[EXCERPTED RECORDS — start]
-- ==== Sys2Proof/Machine/Pool.lean ====
section
/-! DEFINITION. The Pool Engine (spec/10_pool_engine.md): handles, allocation, the spillway, operations on handles, the cache and
its watermark loop. -/

namespace Sys2Proof.Machine

/-- Initiator codes of TEN_DMAV_INFO.INIT and PE_FAULT_INFO.INIT. -/
def iniPe : Nat := 0
def iniLane : Nat := 1
def iniAdc : Nat := 2
def iniAout : Nat := 3
def iniEth (n : Nat) : Nat := 4 + n
def iniTwin : Nat := 6
def iniMrc : Nat := 7
def iniPolder : Nat := 8
def iniDebug : Nat := 9
def iniM0 : Nat := 12
def iniM1 : Nat := 13

/-- A pool's state beside its registers. -/
def Hw.pool (h : Hw) (p : Nat) : Pool := tget {} h.pools p

/-- A pool's state beside its registers is `x`; CCOUNT follows the cache (R249). -/
def Hw.setPool (h : Hw) (p : Nat) (x : Pool) : Hw :=
  ({ h with pools := tput {} h.pools p x }).set (PE_POOL_STAT.CCOUNT p) x.cache.length

/-! ### Handles (R245) -/

def hdlPool (w : Word) : Nat := w.toNat / 2 ^ 28
def hdlGen (w : Word) : Nat := w.toNat / 2 ^ 20 % 256
def hdlIndex (w : Word) : Nat := w.toNat / 16 % 65536
def hdlV (w : Word) : Bool := w.getLsbD 0

/-- The handle with these fields, V = 1. -/
def mkHandle (p gen idx : Nat) (sp : Bool) : Word := BitVec.ofNat 32 (p * 2 ^ 28 + gen % 256 * 2 ^ 20 + idx * 16 + 2 * b2n sp + 1)

/-- The word a failed ALLOC returns (R246). -/
def failWord (p reason : Nat) : Word := BitVec.ofNat 32 (p * 2 ^ 28 + reason * 16)

/-- Reasons of a failed ALLOC (R246). -/
def rsnEmpty : Nat := 1
def rsnQuota : Nat := 2
def rsnDisabled : Nat := 3
def rsnFailed : Nat := 4

/-- The size in bytes of a pool's buffers. -/
def Hw.poolSize (h : Hw) (p : Nat) : Nat := 2 ^ h.get (PE_POOL_CFG.LOG2SIZE_L p)

/-- The first byte of a handle's buffer (R245). -/
def Hw.bufAddr (h : Hw) (w : Word) : Nat := h.get (PE_POOL_AREA.ADDR_L (hdlPool w)) * 64 + hdlIndex w * h.poolSize (hdlPool w)

/-- The metadata address of buffer `i` of pool `p` (R245). -/
def Hw.metaAddr (h : Hw) (p i : Nat) : Nat := h.get (PE_POOL_META.ADDR_L p) * 64 + 16 * i

/-- COUNT mode in force. -/
def Hw.countMode (h : Hw) (p : Nat) : Bool := h.on (PE_POOL_CFG.MODE_L p)

/-- The pool goes into ring error: FAILED, line 107 (R263). -/
def Hw.ringError (h : Hw) (p : Nat) : Hw :=
  ((h.up (PE_POOL_STAT.FAILED p)).up PE_EVT.RING_ERR).set PE_EVT.RING_POOL p

/-- The metadata words of a buffer are readable (R263); an index that no buffer of the pool has names none (R247). -/
def Hw.metaOk (h : Hw) (p i : Nat) : Hw × Bool :=
  let a := h.metaAddr p i
  if h.get (PE_POOL_NBUF.COUNT_L p) ≤ i || !h.dmaMapped 0 a 16 true then (h, false)
  else let q := (if (h.region a).cached then h.share .pe (lineOf a) else h).eccRead a 16
    (q.1, q.2 = .good)

/-- The PE writes metadata bytes through its metadata cache (R247, R261). -/
def Hw.metaWrite (h : Hw) (p i o : Nat) (bs : List Byte) : Hw := h.agentStore .pe (h.metaAddr p i + o) bs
[EXCERPTED RECORDS — finish]
__EXERCISE INSTRUCTIONS__. Word for word, restate the lines of the data above that fall between the line holding "def iniM1 : Nat := 13" and the line holding "def hdlGen (w", inclusive, and no other lines.

__WRITTEN ANSWER__.
def iniM1 : Nat := 13

/-- A pool's state beside its registers. -/
def Hw.pool (h : Hw) (p : Nat) : Pool := tget {} h.pools p

/-- A pool's state beside its registers is `x`; CCOUNT follows the cache (R249). -/
def Hw.setPool (h : Hw) (p : Nat) (x : Pool) : Hw :=
  ({ h with pools := tput {} h.pools p x }).set (PE_POOL_STAT.CCOUNT p) x.cache.length

/-! ### Handles (R245) -/

def hdlPool (w : Word) : Nat := w.toNat / 2 ^ 28
def hdlGen (w : Word) : Nat := w.toNat / 2 ^ 20 % 256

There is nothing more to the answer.